William Klein Dolores Wants a Taxi, New York (Vogue), 1958. Estimate: $5,000-7,000. 

“We look back to the 1950s as an era marked by American prosperity but also a time of normalcy and suburban conformity. Unlike more traditional mass-market women’s publications of the era, Vogue and Harper’s Bazaar projected more forward-thinking aspirational images for their sophisticated readers. In William Klein’s iconic Dolores Wants a Taxi, New York (Lot 30), shot for Vogue in 1958, we find the confident model in a ‘shocking’ pink coat with a leashed Great Dane navigating fearlessly amid a sea of Manhattan traffic. While in Lillian Bassman’s earlier and elegant Barbara Mullen, Essex House, New York (Lot 23), of 1950, we glimpse an intimate moment of refined cosmopolitan glamour. And while each of these, as well as the other iconic images of the period, were originally conceived to promote available fashion pieces for purchase, today, some six decades later, they capture a long-vanished era of mid-century sophistication that would soon be swept away forever by the ‘youth quake’ of the 1960s.”

Lillian Bassman The Little Furs, Barbara Mullen, Russian broadtail jacket by Trigère and hat by Lilly Daché, Essex House, New York, 1955. Estimate: $12,000-18,000. 

William Norwich is a New York based interior design and fashion editor at Phaidon, and a journalist formerly of Vogue and The New York Times. Phaidon’s iconic bestseller The Fashion Book, called "the fashion bible" by Vogue, is now revised and updated in a stunning new edition to showcase more than 500 of fashion's greatest names by A‐ Z.

There is photography that sets out to be art, but the image that sets out to be fashion photography focuses on how the clothing joins forces with setting and subject to tell a story.
— William Norwich 

“I’m with Grace Coddington, the celebrated Vogue fashion editor,” William declares, “when it comes to what makes an iconic fashion image versus an image that is purely iconic. ‘In fashion photography, rule number one is to make the picture beautiful and lyrical or provocative and intellectual—but you have to see the dress, the clothing,’ says Grace. There is photography that sets out to be art, but the image that sets out to be fashion photography focuses on how the clothing joins forces with setting and subject to tell a story. This is true even for nudes that are considered fashion photography. What you don’t see is as much of the story as what you do see.”

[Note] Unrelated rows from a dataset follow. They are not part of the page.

theorem State.fld_clkState_same (s : State) {n : Nat} (h : n < 4) : (s.clkState n).fld F.CLK_REF_STATUS_STATE = n := by
  unfold State.clkState
  split
  · assumption
  · rw [State.fld_event_free _ (by decide), State.fld_set_same _ (by decide)]
    exact Nat.mod_eq_of_lt h

theorem State.fld_clkState_free (s : State) (n : Nat) {g : Fld} (h1 : Fld.free F.CLK_REF_STATUS_STATE g = true)
    (h2 : Fld.free F.CLK_EVT_STATE_CHG g = true) : (s.clkState n).fld g = s.fld g := by
  unfold State.clkState
  split
  · rfl
  · rw [State.fld_event_free _ h2, State.fld_set_free _ h1]

theorem Chg.clkState {R : Nat → Prop} {P : Part → Prop} {M : Nat → Prop} {s t : State} (h : Chg R P M s t) (h1 : R A.CLK_REF_STATUS)
    (h2 : R A.CLK_EVT) (n : Nat) : Chg R P M s (t.clkState n) := by
  unfold State.clkState
  split
  · exact h
  · exact (h.set _ _ h1).event _ h2

/-- The DPLL shows the reference it takes. -/
def State.refTaken (s : State) (sel bw : Nat) : State :=
  ((((s.set F.CLK_REF_STATUS_SEL sel).set F.CLK_REF_STATUS_BW bw).clkState clkAcq).event F.CLK_EVT_SWITCH).wr A.CLK_HO_STATUS 0

/-- The time base follows the reference taken, but for PTP's, whose next offset says how far (R134, R145). -/
def State.refPhased (s : State) (old sel : Nat) : State :=
  let ptp := Nat.ble 1 sel && Nat.ble sel 3
  let s := s.updClk (fun c => { c with awaitPhi := ptp, switchFrom := old, hoFreq := none })
  if ptp then s
  else
    let phi := s.phiNow sel
    (s.jumpOffset phi).logSwitch old sel phi

theorem State.takeRef_eq (s : State) (sel : Nat) : s.takeRef sel =
    (s.refTaken sel (if (s.refFreq sel * 1000 - s.fcw).natAbs ≤ 1000000 then 2 else 1)).refPhased s.refInUse sel := rfl

theorem refTaken_shows (s : State) {sel : Nat} (h : sel < 8) (bw : Nat) : (s.refTaken sel bw).fld F.CLK_REF_STATUS_SEL = sel ∧
    (s.refTaken sel bw).fld F.CLK_REF_STATUS_STATE = 1 ∧ (s.refTaken sel bw).on F.CLK_EVT_SWITCH = true ∧
    (s.refTaken sel bw).rd A.CLK_HO_STATUS = 0 := by
  unfold State.refTaken
  refine ⟨?_, ?_, ?_, State.rd_wr_same _ _ _⟩
  · rw [State.fld_wr_ne _ _ (by decide), State.fld_event_free _ (by decide), State.fld_clkState_free _ _ (by decide) (by decide),
      State.fld_set_free _ (by decide), State.fld_set_same _ (by decide)]
    exact Nat.mod_eq_of_lt h
  · rw [State.fld_wr_ne _ _ (by decide), State.fld_event_free _ (by decide), State.fld_clkState_same _ (by decide)]
    rfl
  · exact congrArg (· != 0) ((State.fld_wr_ne _ _ (by decide)).trans (State.fld_set_same _ (by decide) 1))

section
variable {R : Nat → Prop} {P : Part → Prop} {M : Nat → Prop} {s t : State}

theorem Chg.refTaken (h : Chg R P M s t) (h1 : R A.CLK_REF_STATUS) (h2 : R A.CLK_EVT) (h3 : R A.CLK_HO_STATUS) (sel bw : Nat) :
    Chg R P M s (t.refTaken sel bw) :=
  ((Chg.clkState ((h.set _ _ h1).set _ _ h1) h1 h2 _).event _ h2).wr _ _ h3

theorem Chg.refPhased (h : Chg R P M s t) (h1 : R A.MGMT_EVT) (ht : P .time) (hc : P .clk) (hm : P .mgmt) (old sel : Nat) :
    Chg R P M s (t.refPhased old sel) := by
  unfold State.refPhased
  exact Chg.ite (fun _ => h.updClk _ hc) fun _ => Chg.log ((h.updClk _ hc).jump ht _) _ _ _ _ h1 hm

end
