-- ==== Sys2Proof/Machine/Step.lean ====
section
/-! DEFINITION. One step of the machine, and the placing of an instruction word where it is fetched. -/

namespace Sys2Proof.Machine

/-- One step: the agenda's next move, or that of a unit in a pass. -/
def step (s : State) : Host.Outcome State Fault Refusal :=
  match s.agenda with
  | []        => freeMove s
  | m :: rest => runMove m { s with agenda := rest }

/-- `s` with the instruction of a table word where the next step fetches it (log entries 11 and 12). -/
def State.withFetchWord (s : State) (nbits w : Nat) : State :=
  placeInstr (positionOfWord nbits w) (tableBytes nbits w) s

end Sys2Proof.Machine
end

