-- ==== Sys2Proof/Safety.lean ====
section
/-! DEFINITION. What a safe state is (the invariant), and the terms in which the claims say what a step
changes and what it leaves. -/

namespace Sys2Proof.Machine

/-! ## The invariant -/

/-- Exactly the bytes at offsets 0..n-1 are there. -/
abbrev Memory.covers (m : Memory) (n : Nat) : Prop := m.map (·.1) = List.range n

/-- A buffer holds every byte its length promises, and no other. -/
abbrev Buffer.complete (b : Buffer) : Prop := Memory.covers b.cells b.len

/-- ENC holds an accepted image: from the start step to DONE (10_state.md R33). -/
abbrev Enc.accepted (e : Enc) : Prop := e.phase = .pixels ∨ e.phase = .finish ∨ e.phase = .done

/-- DEC holds an accepted header: from the start step to DONE (10_state.md R42). -/
abbrev Dec.accepted (d : Dec) : Prop := d.phase = .stream ∨ d.phase = .done

/-- The rolling state of ENC once an image is accepted: the header is in ENC's domain (R102), PB holds
the image (R102), OB holds exactly the bytes written (R38) and begins with the header (R102), the run
register is in range (R40), a 3-channel image has only alpha 255 (R120), and `prev` is in its slot
unless no pixel has yet differed from the seed (R121). -/
abbrev Enc.rolling (e : Enc) : Prop :=
  e.err = .none ∧
  validEncHeader e.hdr.W.toNat e.hdr.H.toNat e.hdr.C.toNat e.hdr.CS.toNat = true ∧
  e.pb.len = e.T * e.hdr.stride ∧
  Memory.covers e.ob e.oc ∧
  Memory.readBytes e.ob 0 14 = some (encodeHeader e.hdr.W e.hdr.H e.hdr.C e.hdr.CS) ∧
  e.run ≤ 62 ∧
  (e.hdr.C = 3 → e.prev.a = 255) ∧
  (Cache.slot e.cache (hash e.prev) = e.prev ∨ e.prev = Pixel.seed ∧ e.cache = Cache.cleared)

/-- How many bytes ENC has written before the marker: the header, and after it at least one for coded
pixels or a pending run, at most five for each pixel (41_encoder.md R117; 70_reset_and_hazards.md R164). -/
abbrev Enc.outputBounds (e : Enc) : Prop :=
  14 ≤ e.oc ∧ 14 + min e.k 1 ≤ e.oc + min e.run 1 ∧ e.oc + min e.run 1 ≤ 14 + 5 * e.k

/-- The invariant of ENC. -/
abbrev Enc.Inv (e : Enc) : Prop :=
  Memory.wf e.ob ∧
  e.pb.complete ∧
  (e.accepted → e.rolling) ∧
  (e.phase = .pixels → e.k < e.T ∧ e.outputBounds) ∧
  (e.phase = .finish → e.k = e.T ∧ e.outputBounds) ∧
  (e.phase = .done → e.k = e.T ∧ e.run = 0 ∧ 23 ≤ e.oc ∧ e.oc ≤ 22 + 5 * e.T)

/-- The rolling state of DEC once a header is accepted: the header's fields are legal (R44), N is IB's
length (R45), the cursor is past the header and in range (R46), no more pixels are owed to the pending
run than remain (R133), the run register is in range (R49), PO holds exactly the pixels written
(R124). -/
abbrev Dec.rolling (d : Dec) : Prop :=
  d.err = .none ∧
  legalFields d.hdr.C d.hdr.CS = true ∧
  d.N = d.ib.len ∧
  14 ≤ d.pos ∧ d.pos ≤ d.N ∧
  d.n + d.run ≤ d.T ∧
  d.run ≤ 62 ∧
  Memory.covers d.po (d.n * d.hdr.stride)

/-- The invariant of DEC. -/
abbrev Dec.Inv (d : Dec) : Prop :=
  Memory.wf d.po ∧
  d.ib.complete ∧
  (d.accepted → d.rolling) ∧
  (d.phase = .done → d.n = d.T ∧ d.run = 0)

/-- The invariant of the machine; at DONE under `reject`, the whole input is consumed (42_decoder.md
R136). -/
abbrev State.Inv (s : State) : Prop :=
  s.enc.Inv ∧ s.dec.Inv ∧
  (s.params.trailing = .reject → s.dec.phase = .done → s.dec.pos = s.dec.N)

/-! ## Who moves -/

/-- The state in which the move of a step is made: the agenda's first entry is taken off. -/
def State.popped (s : State) : State := { s with agenda := s.agenda.tail }

/-- The next step is DEC's: the agenda names it, or the agenda is empty and DEC is in a pass. -/
abbrev State.decNext (s : State) : Prop :=
  s.agenda.head? = some .dec ∨ s.agenda = [] ∧ s.dec.busy = true

/-- The next step is ENC's: the agenda names it, or the agenda is empty and DEC is in no pass. -/
abbrev State.encNext (s : State) : Prop :=
  s.agenda.head? = some .enc ∨ s.agenda = [] ∧ s.dec.busy = false

/-- The next step is the host's command `c`. -/
abbrev State.hostNext (s : State) (c : Command) : Prop := s.agenda.head? = some (.host c)

/-! ## What a step leaves as it was -/

/-- Everything outside DEC is as before. -/
abbrev onlyDec (s t : State) : Prop := t = { s with dec := t.dec }

/-- Everything outside ENC is as before. -/
abbrev onlyEnc (s t : State) : Prop := t = { s with enc := t.enc }

/-- Status, header, length, operand (and the model's error count) of DEC are as before. -/
abbrev Dec.sameControl (d d' : Dec) : Prop :=
  d'.phase = d.phase ∧ d'.err = d.err ∧ d'.hdr = d.hdr ∧ d'.N = d.N ∧ d'.ib = d.ib ∧ d'.errors = d.errors

/-- Header, operand, `err` (and the model's error count) of ENC are as before. -/
abbrev Enc.sameControl (e e' : Enc) : Prop :=
  e'.err = e.err ∧ e'.hdr = e.hdr ∧ e'.pb = e.pb ∧ e'.errors = e.errors

/-- Nothing is written to PO, and no pixel is counted. -/
def Dec.noPixel (d d' : Dec) : Prop := d'.n = d.n ∧ ∀ a, d'.po.read a = d.po.read a

/-- Pixel number `n` is written at `n * C`, as r, g, b and, when C = 4, a; it is counted; every byte
outside it is as before (42_decoder.md R124, 20_memory.md R66). -/
def Dec.pixelOut (d d' : Dec) (p : Pixel) : Prop :=
  d'.n = d.n + 1 ∧
  d'.po.read (d.n * d.hdr.C.toNat) = some p.r ∧
  d'.po.read (d.n * d.hdr.C.toNat + 1) = some p.g ∧
  d'.po.read (d.n * d.hdr.C.toNat + 2) = some p.b ∧
  (d.hdr.C = 4 → d'.po.read (d.n * d.hdr.C.toNat + 3) = some p.a) ∧
  ∀ a, a < d.n * d.hdr.C.toNat ∨ d.n * d.hdr.C.toNat + (if d.hdr.C = 4 then 4 else 3) ≤ a →
    d'.po.read a = d.po.read a

/-- Slot `hash p` holds `p`, and every other slot is as before (42_decoder.md R125, 41_encoder.md
R110). -/
def slotWritten (old new : Cache) (p : Pixel) : Prop :=
  Cache.slot new (hash p) = p ∧ ∀ i : Fin 64, i ≠ hash p → Cache.slot new i = Cache.slot old i

/-- The new-pixel update of a chunk of `len` bytes: cursor, cache, `prev`, output; everything else of
DEC is as before (42_decoder.md R125, R135). -/
def Dec.newPixelDone (d d' : Dec) (len : Nat) (p : Pixel) : Prop :=
  d.sameControl d' ∧ d'.pos = d.pos + len ∧ d'.run = d.run ∧ d'.prev = p ∧
  slotWritten d.cache d'.cache p ∧ d.pixelOut d' p

/-- ENC's output grew by exactly these bytes (00_scope.md R23). -/
def Enc.emitted (e e' : Enc) (bs : List Byte) : Prop :=
  e'.oc = e.oc + bs.length ∧
  Memory.readBytes e'.ob e.oc bs.length = some bs ∧
  ∀ a, a < e.oc ∨ e.oc + bs.length ≤ a → e'.ob.read a = e.ob.read a

/-- DEC is stopped with an error kind (60_exceptions.md R149). -/
abbrev Dec.stopped (d : Dec) (e : ErrKind) : Prop := d.phase = .error ∧ d.err = e

/-- ENC is stopped with an error kind (60_exceptions.md R149). -/
abbrev Enc.stopped (s : Enc) (e : ErrKind) : Prop := s.phase = .error ∧ s.err = e

/-- The bytes of a pending run as a RUN chunk (41_encoder.md R108), none where no run is pending. -/
def runBytes (run : Nat) : List Byte := if 0 < run then [BitVec.ofNat 8 (192 + (run - 1))] else []

/-- A run of the machine reaches a state with property `P`. -/
def reaches (s : State) (P : State → Prop) : Prop :=
  ∃ j t, Host.Core.run core j s = .next t ∧ P t

/-- A run of the machine reaches a state with property `P` within `k` steps. -/
def reachesWithin (s : State) (k : Nat) (P : State → Prop) : Prop :=
  ∃ j t, j ≤ k ∧ Host.Core.run core j s = .next t ∧ P t

end Sys2Proof.Machine
end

“When working on the expanded and updated new edition of The Fashion Book, the team at Phaidon sought the most impactful images to represent the industry internationally. As well as designers and influencers, this includes work by Cass Bird, Petra Collins, Pamela Hanson and Steven Klein along with legends Lillian Bassman, Horst P. Horst, Richard Avedon and Helmut Newton. Almost everything goes in fashion image-making today thanks, or no thanks, to social media; but one truth remains: the clothing stays in the picture.”